Osnabrück University - Machine Learning (Summer Term 2016) - Prof. Dr.-Ing. G. Heidemann, Ulf Krumnack

# Exercise Sheet 03

## Introduction

This week's sheet should be solved and handed in before the end of **Sunday, May 1, 2016**. If you need help (and Google and other resources were not enough), feel free to contact your groups designated tutor or whomever of us you run into first. Please upload your results to your group's studip folder.

This week's sheet is also a lot of implementations, but don't worry: To be able to implement most of the code, you have to understand the theory.

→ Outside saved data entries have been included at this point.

-- ==== Sys2Proof/Machine/Capture.lean ====
section
/-! DEFINITION. What a capture channel makes of its source's samples: scale values, decimation, reduction, the samples of a record or
a unit, and their stored bytes. -/
namespace Sys2Proof.Machine

/-- A source delivers samples now (R356): of a line lane, while its receive half works and is neither in CALIBRATING nor in STILL, and for
the equaliser output while its engine runs too; any other source always. -/
def State.carries (s : State) (src : Nat) : Bool :=
  match idx? 8 (src % 16) with
  | some n =>
    if decimable src then s.lanes[n].receiving && (decide (src / 16 ≠ 2) || s.engineRuns s.lanes[n].eq.engine) else true
  | none => true

/-- The converter whose results a source is (Table 10.1). -/
def gaugeOf (src : Nat) : Option (Fin 4) := if 0x50 ≤ src then idx? 4 (src - 0x50) else none

/-- The carriage of the island that a source stands in: its lane's, else Weir's. -/
def State.carriageOf (s : State) (src : Nat) : Carriage :=
  if decimable src then s.carriage.toList.getD (src % 16) {} else s.carriage[8]

/-- The spans of time in which a source delivered nothing while armed (R356). -/
def State.silences (s : State) (src : Nat) : List (Instant × Instant) :=
  if decimable src = false then []
  else if src / 16 = 2 then (s.carriageOf src).eqSilent
  else (s.carriageOf src).silent

/-- An instant falls in one of some spans of time. -/
def inSpan (xs : List (Instant × Instant)) (a : Instant) : Bool := xs.any fun x => decide (x.1 ≤ a ∧ a < x.2)

/-- The stamp of a sample taken at an instant, formed by the replica of its source's island, the line lane's or Weir's, and valid where
that island's stamps were valid then (R24, R26, R368). -/
def State.sampleStamp (s : State) (src : Nat) (a : Instant) : Stamp :=
  let n : Fin 64 := if decimable src then ⟨src % 8, by omega⟩ else 49
  ⟨(s.stampAt n 1 1 a).time, if a < s.now then !inSpan (s.carriageOf src).unstamped a else s.stampsValid n⟩

/-- An instant lies in an arming: from ARM until DISARMED (R381, R383). -/
def Arming.has (r : Arming) (now a : Instant) : Bool := decide (r.start ≤ a ∧ a ≤ r.ended.getD now)

/-- What a source has delivered in an arming: of the samples brought, those taken in it while the source was not stopped, with their
stamps; of a Gauge source, the results that the converter delivered (R356, R368, R383, R407). -/
def State.delivered (s : State) (r : Arming) (src : Nat) (xs : List SrcSample) : List Sampled :=
  match gaugeOf src with
  | some g => s.acq.gauge[g].filter fun x => r.has s.now x.inst
  | none =>
    (xs.filter fun x => r.has s.now x.at' && !inSpan (s.silences src) x.at').map fun x =>
      let st := s.sampleStamp src x.at'
      ⟨x.at', st.time, st.valid, x.value, 0⟩

/-- A source misses samples, or changed its rate, between two instants (R356, R379). -/
def State.gapIn (s : State) (src : Nat) (a b : Instant) : Bool :=
  (s.silences src).any (fun x => decide (x.1 < b ∧ a < x.2)) || (decimable src && (s.carriageOf src).changes.any fun c => decide (a < c ∧ c ≤ b))

/-- The signed 16-bit scale value of a stored sample (Table 10.1). -/
def scaleValue (src : Nat) (v : Int) : Int :=
  match src / 16 with
  | 1 => v * 256
  | 4 => if v = 0 then 0 else 16384
  | 5 => v * 8
  | _ => v

/-- An output sample of a channel: its time, in elapsed time as well, whether that is valid, and its value, the minimum and maximum of a
pair, or the value and channel of a Gauge result. -/
structure OutSample where
  inst : Instant
  at' : FTime
  valid : Bool
  vals : List Int
  deriving DecidableEq, Repr

/-- A sample as it is stored with no decimator (Table 10.1). -/
def stored (src : Nat) (x : Sampled) : OutSample := ⟨x.inst, x.at', x.valid, if src / 16 = 5 then [x.value, x.channel] else [x.value]⟩

/-- Outputs of `n` half-band stages for a number of inputs (R359). -/
def halvings : Nat → Nat → Nat
  | 0, m => m
  | n + 1, m => halvings n (ceilDiv m 2)

/-- The sample of a source nearest to an index of it. -/
def sampleNear (xs : List Sampled) (k : Nat) : Sampled := xs.getD (min k (xs.length - 1)) ⟨0, 0, false, 0, 0⟩

/-- The output sample of a decimator at an instant on the source, given in 1/256 samples: its time by linear interpolation between the two
samples about it (R362). -/
def outAt (xs : List Sampled) (i v : Int) : OutSample :=
  let k := min (i / 256).toNat (xs.length - 2)
  let a := sampleNear xs k
  let b := sampleNear xs (k + 1)
  ⟨a.inst, ((a.at' : Int) + (i - 256 * k) * ((b.at' : Int) - a.at') / 256).toNat, a.valid && b.valid, [v]⟩

/-- The accumulator values of the output samples that a decimator can form of `m` inputs: those whose index lies within what its stages
have given (R361). -/
def phases (p : DecimP) (m : Nat) : List Nat :=
  let n := halvings p.stages m
  ((List.range n).map (· * p.step)).filter fun a => decide (a / 2 ^ 31 < n)

/-- What a decimator reads: the scale value of input `i` (R359). -/
def scaleIn (src : Nat) (xs : List Sampled) (i : Nat) : Int := match xs[i]? with | some x => scaleValue src x.value | none => 0

/-- A decimator's output since it started, with every filter delay removed from its times (R359 to R362). -/
def decimOut (coef : Nat → Int) (p : DecimP) (src : Nat) (xs : List Sampled) : List OutSample :=
  (phases p xs.length).map fun a => outAt xs (sourceInstant p.stages a) (decimate coef p.stages (scaleIn src xs) a)

/-- One of a decimator's output samples saturates (R359). -/
def decimSaturates (coef : Nat → Int) (p : DecimP) (src : Nat) (xs : List Sampled) : Bool :=
  (phases p xs.length).any fun a => decide (decimateSum coef p.stages (scaleIn src xs) a ≠ decimate coef p.stages (scaleIn src xs) a)

/-- The least and the greatest of a list of values. -/
def extremes : List Int → List Int
  | [] => []
  | v :: vs => [vs.foldl min v, vs.foldl max v]

/-- The min/max reducer: one pair for each whole interval from the channel's start, at the time of its first sample (R366). -/
def reducePairs (interval : Nat) (xs : List OutSample) : List OutSample :=
  (List.range (xs.length / interval)).filterMap fun g =>
    let part := (xs.drop (g * interval)).take interval
    part.head?.map fun x => { x with vals := extremes (part.flatMap OutSample.vals) }

/-- The results of a Gauge source that GAUGE_CH takes; of any other source, every sample (R357, R367). -/
def channelTakes (src gaugeCh : Nat) (xs : List Sampled) : List Sampled :=
  if src / 16 = 5 ∧ gaugeCh ≠ 0xFF then xs.filter fun x => decide (x.channel = gaugeCh) else xs

/-- A channel's output before its reducer, given what its source has delivered (R355 to R362). -/
def State.decimated (s : State) (k : Bank) (c : Fin 8) (xs : List Sampled) : List OutSample :=
  let p := k.channel[c]
  match idx? 4 p.decim with
  | some d => decimOut s.acq.banks[d].coef k.decim[d] p.source (channelTakes p.source p.gaugeCh xs)
  | none => (channelTakes p.source p.gaugeCh xs).map (stored p.source)

/-- A channel's output, given what its source has delivered (R355 to R366). -/
def State.chanOut (s : State) (k : Bank) (c : Fin 8) (xs : List Sampled) : List OutSample :=
  let p := k.channel[c]
  if p.minmax then reducePairs p.interval (s.decimated k c xs) else s.decimated k c xs

/-- FORMAT of a channel's samples (Table 10.10). -/
def formatOf (decimated minmax : Bool) (source : Nat) : Nat :=
  if decimated then (if minmax then 4 else 2)
  else match source / 16 with
    | 4 => 0
    | 1 => if minmax then 3 else 1
    | 5 => 5
    | _ => if minmax then 4 else 2

/-- Bits of a stored sample of a FORMAT. -/
def formatBits (format : Nat) : Nat :=
  match format with
  | 0 => 1 | 1 => 8 | 2 => 16 | 3 => 16 | 4 => 32 | _ => 64

/-- FORMAT of a channel. -/
def Bank.format (k : Bank) (c : Fin 8) : Nat := formatOf (decide (k.channel[c].decim ≠ 0xF)) k.channel[c].minmax k.channel[c].source

/-- A Gauge result as it is stored (Table 10.2). -/
def gaugeSample (x : OutSample) : List Byte :=
  wordsLe [pack [((x.vals.getD 0 0).toNat, 12), ((x.vals.getD 1 0).toNat, 8)], pack [(x.at' / 65536 % 1000000000, 30), (x.at' / 65536000000000, 2)]]

/-- One-bit samples, eight to a byte, the earliest in bit 0 (Table 10.1). -/
def packLevels (xs : List OutSample) : List Byte :=
  (List.range (ceilDiv xs.length 8)).map fun b =>
    BitVec.ofNat 8 (pack (((xs.drop (8 * b)).take 8).map fun x => (flag (decide (x.vals.getD 0 0 ≠ 0)), 1)))

/-- The stored bytes of samples of a FORMAT; a pair holds its minimum in the lower half (Table 10.1, R366). -/
def storedBytes (format : Nat) (xs : List OutSample) : List Byte :=
  match format with
  | 0 => packLevels xs
  | 1 | 3 => xs.flatMap fun x => x.vals.flatMap fun v => leBytes 1 (ofSigned 8 v)
  | 2 | 4 => xs.flatMap fun x => x.vals.flatMap fun v => leBytes 2 (ofSigned 16 v)
  | _ => xs.flatMap gaugeSample

/-- What was brought for a channel. -/
def samplesOf (data : List Captured) (c : Fin 8) : List SrcSample :=
  ((data.find? fun d => decide (d.channel = c)).map Captured.samples).getD []

/-- The segment of a record channel: of the samples written since its slot began, the last PRE before the trigger sample, which is the
first at or after the trigger, and POST from it on; samples are missing where the source was stopped, or changed its rate, between the
first and the last, or in the time in which it should have given those that lack (R356, R376, R379). -/
def State.segment (s : State) (trigger : FTime) (data : List Captured) (c : Fin 8) : Segment :=
  let p := s.active.channel[c]
  let outs := (s.chanOut s.active c (s.delivered s.acq.run p.source (samplesOf data c))).filter fun o => decide (s.acq.slotFrom ≤ o.at')
  let before := outs.filter fun o => decide (o.at' < trigger)
  let pre := before.drop (before.length - p.pre)
  let post := (outs.filter fun o => decide (trigger ≤ o.at')).take p.post
  let mine := pre ++ post
  let first := if pre.length < p.pre then s.acq.slotAt else (mine.head?.map OutSample.inst).getD s.now
  let last := if post.length < p.post then s.now else (mine.getLast?.map OutSample.inst).getD s.now
  { channel := c, preValid := pre.length, postWritten := post.length, gap := s.gapIn p.source first last
    tFirst := (mine.head?.map OutSample.at').getD 0, tLast := (mine.getLast?.map OutSample.at').getD 0
    tValid := (mine.head?.map OutSample.valid).getD false && (mine.getLast?.map OutSample.valid).getD false
    bytes := storedBytes (s.active.format c) mine }

/-- The decimators that have saturated an output, given what a source has brought: those that a channel with that source names (R359). -/
def State.saturations (s : State) (src : Nat) (xs : List SrcSample) : Nat :=
  idxMask ((List.finRange 4).filter fun d =>
    (List.finRange 8).any (fun c => decide (s.active.channel[c].decim = d.val ∧ s.active.channel[c].source = src)) &&
      decimSaturates s.acq.banks[d].coef s.active.decim[d] src (s.delivered s.acq.run src xs))

/-- SATURATED after what a source has brought (R359). -/
def State.saturate (s : State) (src : Nat) (xs : List SrcSample) : State :=
  if s.acq.state = .disarmed then s else { s with acq := { s.acq with saturated := s.acq.saturated ||| s.saturations src xs } }

/-- Samples of a channel that fill the 4,032 payload bytes of a unit (R390). -/
def unitSamples (k : Bank) (c : Fin 8) : Nat := 32256 / formatBits (k.format c)

/-- The samples brought are of the arming before the present one (R393). -/
def State.ofLast (s : State) (u : Captured) : Bool := decide (u.samples ≠ []) && u.samples.all fun x => decide (x.at' < s.acq.run.start)

/-- The arming and the sets that what was brought for a STREAM channel belongs to: an ARM makes the sets of the one before it the previous
ones (R33, R393). -/
def State.streamRun (s : State) (u : Captured) : Arming × Bank := if s.ofLast u then (s.acq.lastRun, s.previous) else (s.acq.run, s.active)

/-- What a STREAM channel has to send of its samples: those after the ones its units have taken, up to a unit's payload (R393). -/
def State.streamPart (s : State) (u : Captured) : List OutSample :=
  let r := s.streamRun u
  ((s.chanOut r.2 u.channel (s.delivered r.1 r.2.channel[u.channel].source u.samples)).drop r.1.streamed[u.channel]).take (unitSamples r.2 u.channel)

end Sys2Proof.Machine
end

## Assignment 1: Rosner test [5 Points]

The Rosner test is an iterative procedure to remove outliers of a data set via a z-test. In this exercise you will implement it and apply it to a sample data set.

### a)

First of all, think about why we use procedures like this and answer the following questions: 

What are causes for outliers? And what are our options to deal with them? 

Solution: 

There are different types of outliers which can have different causes.
They could arise through measurement or technical errors when collecting data. This may be connected to having a sharp cut-off in regard to the range of measurements, which could lead to a high concentration of values at the artificial boundaries of an experiment. However they may also show us a true underlying effect in our data that we didn't expect or account for, this might be the case when we are treating the measurements as one distribution, when in reality there are two underlying distributions. Lastly, our distribution might actually naturally have a high variance, which makes outliers or extreme values a natural part of the distribution.

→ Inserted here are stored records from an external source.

/-- A procedure that a discarded command started stops at its next safe point and keeps its old values (R442). -/
def State.abandonRun (s : State) (e : QEntry) : State :=
  let lane : Option (Fin 8) := idx? 8 (bits (e.w 0) 0 3)
  let s1 := match e.cmd.op, lane with
    | 0x2030, some n => if s.lanes[n].acq.state = LaneState.calibrating then s.leaveCalibrating n else s
    | 0x4031, some n => if s.lanes[n].time.xfer.isSome then s.endXfer n else s
    | 0x9002, _ => s.undoPower (e.w 0)
    | _, _ => s
  let s2 := ((s1.dropHkCal e.seq).dropAcqCommand e.seq).modBist fun b => b.dropCommand e.seq
  let s3 := (s2.modRill fun r => r.dropCommand e.seq).modTb fun b =>
    { b with pending := { b.pending with hosts := b.pending.hosts.filter fun h => decide (h.1 ≠ e.seq) } }
  let s4 : State := { s3 with
    commits := s3.commits.filter fun (c : Commit) => decide (c.seq ≠ e.seq ∨ c.kind = .epoch ∨ c.kind = .revert)
    scans := s3.scans.filter fun x => decide (x.seq ≠ e.seq) }
  match s4.sys.pow.entry with
  | some p => if p.seq = e.seq then (s4.modPow fun x => { x with entry := none }).lanesBack else s4
  | none => s4

/-- A worker's epoch whose time has not been reached gives up its staging; its answer follows at recovery (R44, R351). -/
def State.dropEpochs (s : State) : State :=
  let gone := s.commits.filter fun c => decide (c.kind = .epoch) && !s.tcReached c
  let hit := fun (w : WorkerEpoch) => match w.commit with | some i => gone.any fun c => decide (c.id = i) | none => false
  { s with commits := s.commits.filter fun c => !gone.any fun g => decide (g.id = c.id) }.modRill fun r =>
    { r with workerEpochs := r.workerEpochs.map fun w => if hit w then { w with outcome := 0xB } else w }

/-- Pending COMMITs whose time has not been reached are cancelled (R44). -/
def State.cancelCommits (s : State) : State :=
  { s with commits := s.commits.map fun c => if c.kind = .commit ∧ c.settled = true ∧ s.tcReached c = false then { c with cancelled := true } else c }

/-- The commands a fault discards, and the COMMITs it cancels (R441, R444). -/
def State.discardCount (s : State) : Nat :=
  (s.q.all.countP fun e => decide (e.phase ≠ .replied ∧ s.sys.integ.cut ≤ e.seq) && !s.hasSettled e) +
    s.commits.countP fun c => decide (c.kind = .commit) && c.settled && !c.cancelled && !s.tcReached c

/-- A control-path fault: the fault epoch moves on, acceptance stops, the commands that have not settled are discarded, and
the FAULT event waits for recovery (R440 to R444, R447, R448).  DESIGN CHOICE (log 19): a fault while ENINT is 0, or with no dynamic
address, keeps its IBI 0x02, which is presented once ENEC enables IBIs; those of BOOT_DONE and of the stream that fall due then are not
kept (R64). -/
def State.controlFault (s : State) (cls detail : Nat) : State :=
  let s1 : State := s.modSys fun y => { y with faultEpoch := (y.faultEpoch + 1) % 256, recovering := true }
  let s2 := ((s1.noteFault cls).logFault cls 0xFFFF detail).modInteg fun i => { i with
    faults := i.faults ++ [{ cls, epoch := s1.sys.faultEpoch, detail, discarded := s.discardCount, stamp := s.stampMgmt }]
    cut := s.q.nextSeq, faultAt := s.now }
  let s3 : State := { s2 with bus := { s2.bus with ibiFault := true } }.cancelCommits.dropEpochs
  let running := s3.q.all.filter fun e => decide (e.phase = .running) && !s3.hasSettled e
  let s4 := s3.forEach running fun e s =>
    match s.queueOf e.seq with
    | some (q, x) => if x.phase = .running then (s.abandonRun x).replyTo q x .discarded [] else s
    | none => s
  s4.sweep.settleFaults

/-- The firmware is reloaded: before BOOT_DONE the boot ROM runs again, and afterwards the running slot is loaded with no
run of the boot ROM and no BOOT_DONE; an open reception is closed, its slot invalid (Table 12.1, R445, R488, R496). -/
def State.restartFirmware (s : State) : State :=
  s.modFw fun f => { f with
    romDue := match f.boot with | some (k, _) => some k | none => f.romDue
    boot := none, reception := none, halted := false }

/-- FAULT_RECOVERY_COMPLETE: the command interface accepts commands again, once a boot that a fault cut short runs again; workers' epochs
that a fault discarded are answered, and the FAULT events follow the last DISCARDED reply (R351, R444, R445). -/
def execFaultRecoveryComplete (t : Instant) (s : State) : Out :=
  let s := s.advanceTo t
  if s.sys.recovering = false ∨ s.sys.fw.romDue.isSome then .next s
  else
    let s1 := s.modSys fun y => { y with recovering := false }
    let told := s1.rill.workerEpochs.filter fun w => decide (w.outcome = 0xB) && w.commit.isSome
    let s2 := s1.forEach told fun w s => s.epochCame w.id 2 0xB 0xFFFF ⟨0, false⟩ []
    .next s2.sweep.settleFaults

/-! ### The classes of control-path fault (Table 12.1) -/

/-- WATCHDOG_EXPIRY: the firmware has not serviced the watchdog for 100 ms; it does not run while the processor is halted or
unpowered (R432, R507). -/
def execWatchdogExpiry (t : Instant) (s : State) : Out :=
  let s := s.advanceTo t
  if s.sys.fw.halted ∨ s.sys.pow.held ∨ s.sys.pstate = 2 ∨ s.sys.pstate = 3 then .next s
  else
    let s1 := s.modInteg fun i => { i with watchdogs := satAdd 16 i.watchdogs 1 }
    .next (s1.controlFault 6 0xFFFF).restartFirmware
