-- ==== Sys2Proof/Machine/Step.lean ====
section
/-! DEFINITION. One step of the block: the command at the front of the queue, or, with none waiting, the passing of time. -/
namespace Sys2Proof.Machine

/-- The time that passes in a step with no command waiting: five ticks of the 1.25 GHz counter, exactly 4 ns (R262). -/
def idleTime : Instant := nsec 4

/-- One step: the front command acts on the state with the queue's rest; with an empty queue elapsed time moves on. -/
def step (s : State) : Host.Outcome State Fault Refusal :=
  match s.pending with
  | [] => .next (s.advanceTo (s.now + idleTime))
  | c :: rest => exec c { s with pending := rest }

/-- The command that a word spells, put at the front of the queue; a word that spells none leaves the state as it is. -/
def State.withFetchWord (s : State) (nbits w : Nat) : State :=
  match decodeTableWord nbits w with
  | some c => { s with pending := c :: s.pending }
  | none => s

end Sys2Proof.Machine
end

To deal with them, first of all outliers have to be detected. To detect which data points we want to declare as an outlier, we have to find a definition of a regular data point to make the distinction. What we do most of the time is to assume a normal distribution underlying the data (or a multivariate distribution where each cluster is normally distributed). 
One option is to calculate the z-value for each data point (a measure of the distance from the mean in terms of the standard deviation)- data points with a high z-value would be regarded outliers. This can be improved by using the median and applying a different threshold. 
The Rosner test takes it one step further and iteratively calculates z-values and removes found outliers, until none can be found anymore. This can be done one outlier at a time or k outliers at a time for more efficiency.
A different idea would be to not remove the outliers completely, but weight them according to the z-values. 
And lastly an alternative to complete removal would be to fill up the emerging gaps with values that 'fit' better in the distribution. (And there are different possiblities to define those.)

### b)

In the following you find a stub for the implementation. The dataset is already generated. Now it is your turn to write the Rosner test and detect the

In [4]:
import numpy as np
import matplotlib.pyplot as plt

#generate dataset
data = np.random.normal(50, 20, 100)
xtr_points = np.random.normal(-50, 10, 6)

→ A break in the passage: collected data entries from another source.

/-- Tables and status are read, a loop measurement begins only where R306 allows it and goes through its phases, fixed delays and asymmetries are pinned, and a run of the asymmetry estimate ends as R311 and R312 say. -/
def Obligations.TransferCommands : Prop :=
  (∀ (n : Fin 8), Completes .calTableRead 0x2031 true (fun _ e s => e.len = 4 ∧ rsv (e.w 0) 3 5 = true ∧ rsvHigh (e.w 0) 16 = true ∧ (s.calTable n (bits (e.w 0) 8 8)).isSome = true ∧ idx? 8 (bits (e.w 0) 0 3) = some n) .ok
      (fun _ e s _ => (s.calTable n (bits (e.w 0) 8 8)).getD [])
      (fun _ e s => if bits (e.w 0) 8 8 = 0x12 then s.modLane (.line n) fun l => { l with tx := { l.tx with txClip := 0 } } else s)) ∧
  (Completes .xferStatus 0x4030 true (fun _ e _ => e.len = 4 ∧ rsvHigh (e.w 0) 12 = true) .ok
      (fun _ e s _ => wordsLe [pack [(s.tb.lanesIn, 4), (flag s.tb.combValid, 1), (flag s.tb.upstreamValid, 1)]] ++ offset64 s.tb.combined ++ s.tb.updateStamp.bytes ++
        (if bit (e.w 0) 8 = true then [LaneRef.relay (hostLow ⟨bits (e.w 0) 9 3, Nat.mod_lt _ (by decide)⟩), .relay (hostHigh ⟨bits (e.w 0) 9 3, Nat.mod_lt _ (by decide)⟩)] else e.lanes.map LaneRef.line).flatMap s.xferRecord)
      (fun _ _ s => s)) ∧
  (∀ (n : Fin 8), Starts .xferCal 0x4031 false (fun _ e s => idx? 8 (bits (e.w 0) 0 3) = some n ∧ e.len = 4 ∧ rsvHigh (e.w 0) 3 = true ∧ s.owners[lineLoopRes n].fn = .none ∧ s.active.lineTx[n].s200 = false ∧ s.active.lineRx[n].s200 = false ∧ s.active.lineTx[n].txEn = true ∧
        s.active.lineRx[n].rxEn = true ∧ s.active.lineRx[n].loop = 0 ∧ s.intPinned n = false ∧ s.lanes[n].acq.power = .l0)
      (fun _ _ s => ((s.claim (lineLoopRes n) .stampCal n.val).modLane (.line n) fun l => { l with tx := { l.tx with squelch := { l.tx.squelch with calibration := true }, driving := false }, time := { l.time with xfer := some .claim, loopMeas := 0, loopSum := 0, loopCnt := 0 } }).judgePorts)) ∧
  (∀ (n : Fin 8), Completes .xferCalExpert 0x4831 false (fun _ e _ => idx? 8 (bits (e.w 0) 0 3) = some n ∧ e.len = 20 ∧ rsv (e.w 0) 3 5 = true ∧ rsvHigh (e.w 0) 10 = true ∧
        -131072 ≤ toSigned 32 (e.w 1) ∧ toSigned 32 (e.w 1) ≤ 131072 ∧ -131072 ≤ toSigned 32 (e.w 2) ∧ toSigned 32 (e.w 2) ≤ 131072 ∧ e.w 3 ≤ 6553600 ∧ e.w 4 ≤ 6553600) .ok
      (fun _ _ s _ => wordsLe ([0, 0] ++ s.delayEntries n))
      (fun _ e s => let s1 := if bit (e.w 0) 8 = true then (s.rxExpert n 0x4831 128 fun p => { p with txInt := toSigned 32 (e.w 1) }).rxExpert n 0x4831 129 fun p => { p with rxInt := toSigned 32 (e.w 2) } else s
        if bit (e.w 0) 9 = true then (s1.rxExpert n 0x4831 130 fun p => { p with txMod := e.w 3 }).rxExpert n 0x4831 131 fun p => { p with rxMod := e.w 4 } else s1)) ∧
  (Completes .asymmetry 0x4032 false (fun _ e _ => e.len = 36 ∧ rsvHigh (e.w 0) 10 = true) .ok
      (fun _ _ s _ => wordsLe s.asymEntries)
      (fun _ e s => s.forEach e.lanes fun n s => s.modShadow (Bank.rx n fun p => { p with asymEnable := bit (e.w 0) 8, asymOrder := bit (e.w 0) 9, wlIn := bits (e.w (1 + n.val)) 0 16, wlOut := bits (e.w (1 + n.val)) 16 16 }))) ∧
  (∀ (n : Fin 8), Completes .asymmetryExpert 0x4832 false (fun _ e _ => e.len = 8 ∧ rsvHigh (e.w 0) 5 = true ∧ -65536000 ≤ toSigned 32 (e.w 1) ∧ toSigned 32 (e.w 1) ≤ 65536000 ∧ bit (e.w 0) 4 = false ∧ idx? 8 (bits (e.w 0) 0 4) = some n) .ok
      (fun _ _ _ _ => [])
      (fun _ e s => s.rxExpert n 0x4832 128 fun p => { p with asym := toSigned 32 (e.w 1) })) ∧
  (∀ (h : Fin 16), Completes .asymmetryExpert 0x4832 false (fun _ e _ => e.len = 8 ∧ rsvHigh (e.w 0) 5 = true ∧ -65536000 ≤ toSigned 32 (e.w 1) ∧ toSigned 32 (e.w 1) ≤ 65536000 ∧ bit (e.w 0) 4 = true ∧ idx? 16 (bits (e.w 0) 0 4) = some h) .ok
      (fun _ _ _ _ => [])
      (fun _ e s => s.writeExpert (.host h) 0x4832 128 fun b => { b with host := upd b.host h fun p => { p with asym := toSigned 32 (e.w 1) } })) ∧
  (∀ (s : State) (t : Nat) (n : Fin 8), (s.advanceTo t).lanes[n].time.xfer = some .claim → (s.advanceTo t).lanes[n].acq.state ≠ .still → 
      exec (.xferCalPhaseEnd t n) s = .next (((s.advanceTo t).modLane (.line n) fun l => { l with time := { l.time with xfer := some .bringUp } }).toState (.line n) .dark .a 0x07)) ∧
  (∀ (s : State) (t : Nat) (n : Fin 8), (s.advanceTo t).lanes[n].time.xfer = some .claim → (s.advanceTo t).lanes[n].acq.state = .still → 
      exec (.xferCalPhaseEnd t n) s = .next ((s.advanceTo t))) ∧
  (∀ (s : State) (t : Nat) (n : Fin 8), (s.advanceTo t).lanes[n].time.xfer = some .bringUp → (s.advanceTo t).lanes[n].acq.state = .locked → (s.advanceTo t).lanes[n].acq.stage = .c → 
      exec (.xferCalPhaseEnd t n) s = .next ((s.advanceTo t).modLane (.line n) fun l => { l with time := { l.time with xfer := some .measure } })) ∧
  (∀ (s : State) (t : Nat) (n : Fin 8), (s.advanceTo t).lanes[n].time.xfer = some .measure → (s.advanceTo t).lanes[n].time.loopCnt = 65536 → 
      exec (.xferCalPhaseEnd t n) s = .next (((s.advanceTo t).modLane (.line n) fun l => { l with time := { l.time with xfer := some .release } }).modLane (.line n) fun l => { l with time := { l.time with loopMeas := (roundDiv l.time.loopSum 65536).toNat, loopTemp := (s.advanceTo t).laneTemp (.line n) } })) ∧
  (∀ (s : State) (t : Nat) (n : Fin 8), (s.advanceTo t).lanes[n].time.xfer = some .measure → (s.advanceTo t).lanes[n].time.loopCnt ≠ 65536 → 
      exec (.xferCalPhaseEnd t n) s = .next ((s.advanceTo t))) ∧
  (∀ (s : State) (t : Nat) (n : Fin 8), (s.advanceTo t).lanes[n].time.xfer = some .release → loopOk (s.advanceTo t).lanes[n].time (s.advanceTo t).lanes[n].time.loopMeas (s.advanceTo t).lanes[n].time.loopTemp = true → 
      exec (.xferCalPhaseEnd t n) s = .next (let m := (s.advanceTo t).lanes[n].time.loopMeas
        let s2 := (s.advanceTo t).modLane (.line n) fun l => { l with time := { l.time with loopDelay := m, calTemp := l.time.loopTemp, calStamp := (s.advanceTo t).fnow, calValid := true, lastRejected := false } }
        (s2.endXfer n).completeXfer n .ok (wordsLe ([0, m] ++ (s2.endXfer n).delayEntries n)))) ∧
  (∀ (s : State) (t : Nat) (n : Fin 8), (s.advanceTo t).lanes[n].time.xfer = some .release → loopOk (s.advanceTo t).lanes[n].time (s.advanceTo t).lanes[n].time.loopMeas (s.advanceTo t).lanes[n].time.loopTemp = false → 
      exec (.xferCalPhaseEnd t n) s = .next (let s2 := ((s.advanceTo t).modLane (.line n) fun l => { l with time := { l.time with lastRejected := true } }).logEntry 0x0302 0 1 (Block.lineRx n).id [pack [(0x4031, 16), (0, 8), (n.val, 8)]]
        (s2.endXfer n).completeXfer n .ok (wordsLe ([1, (s.advanceTo t).lanes[n].time.loopMeas] ++ (s2.endXfer n).delayEntries n)))) ∧
  (∀ (s : State) (n : Fin 8), s.lanes[n].acq.state ≠ .disabled → s.lanes[n].acq.state ≠ .still → s.endXfer n = (s.releaseXfer n).toState (.line n) .dark .a 0x07) ∧
  (∀ (s : State) (n : Fin 8), (s.lanes[n].acq.state = .disabled ∨ s.lanes[n].acq.state = .still) → s.endXfer n = s.releaseXfer n) ∧
  (∀ (s : State) (t : Nat), 2 ^ 18 ≤ s.tb.asymMarkers → Goes (exec (.asymEstimateRun t) s) fun s' => s'.tb.asymMarkers = 0 ∧
        ((∀ n : Fin 8, s.active.lineRx[n].asymEnable = false) → s'.tb.asymReason = 1) ∧
        (s'.tb.asymReason ≠ 0 → ∀ n : Fin 8, s'.lanes[n].time.asym = s.lanes[n].time.asym) ∧
        ∀ n : Fin 8, s'.lanes[n].time.asymSum = 0 ∧ s'.lanes[n].time.asymCnt = 0)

data = np.concatenate((xtr_points,data))
outliers = []

plt.title('The Dataset')
plt.plot(data, 'x') #just to check if everything is pretty

#now find the outliers!
z = float('inf')

while(z > 3):
    stdev = np.std(data)
    m = np.mean(data)
    zs = [abs(value - m)/stdev for value in data]

    z = max(zs)
    z_index = zs.index(z)
    
    if z > 3: #check if we have to remove
        outliers.append([z_index, data[z_index]])
        data = np.delete(data, z_index)


#plot results        
plt.figure(2)
plt.title('Rosner Result')
plt.plot(data,'bx', label='cleared data')
plt.scatter([x[0] for x in outliers],[y[1] for y in outliers], c='red',marker='x', label='outliers')

plt.legend(loc='lower right');
plt.show()

## Assignment 2: p-norm [5 Points]

A very well known norm is the euclidean distance. However, it is not the only norm: It is in fact just one of many p-norms where $p = 2$. In this assignment you will take a look at other p-norms and see how they behave.

## Assignment 3: Expectation Maximization [10 Points]

In this exercise you will implement the Expectation Maximization (EM) algorithm in a slightly simplified version than it was presented in the lecture.

### c)

Describe in your own words: How does the EM-algorithm deal with the missing value problem?

In the EM-Algorithm, all known values are considered via their probability depending on the distribution. In the same way, hidden (i.e. missing) values are considered as depending on the probability distribution and additionally on the known values. 
So the complete distribution can be seen as the product of two probability distributions (known and missing values).
In the EM-Algorithm, the parameters that maximize the log-likelihood are searched. As they depend on the missing values, those are averaged out. In an iterative procedure, the estimated parameter is improved (M-step), followed by averaging over the missing values using the obtained parameter (E-step). 
This will lead the estimation of the parameter to converge to a local maximum which is hopefully close to the real parameter value. 
The principle in handling missing values here is to not try to regain them somehow, but to invent values from a model we have through the probability distribution. In the best case, this wouldn't destroy information, but it normally does. However, at least this makes the existing values technically usable.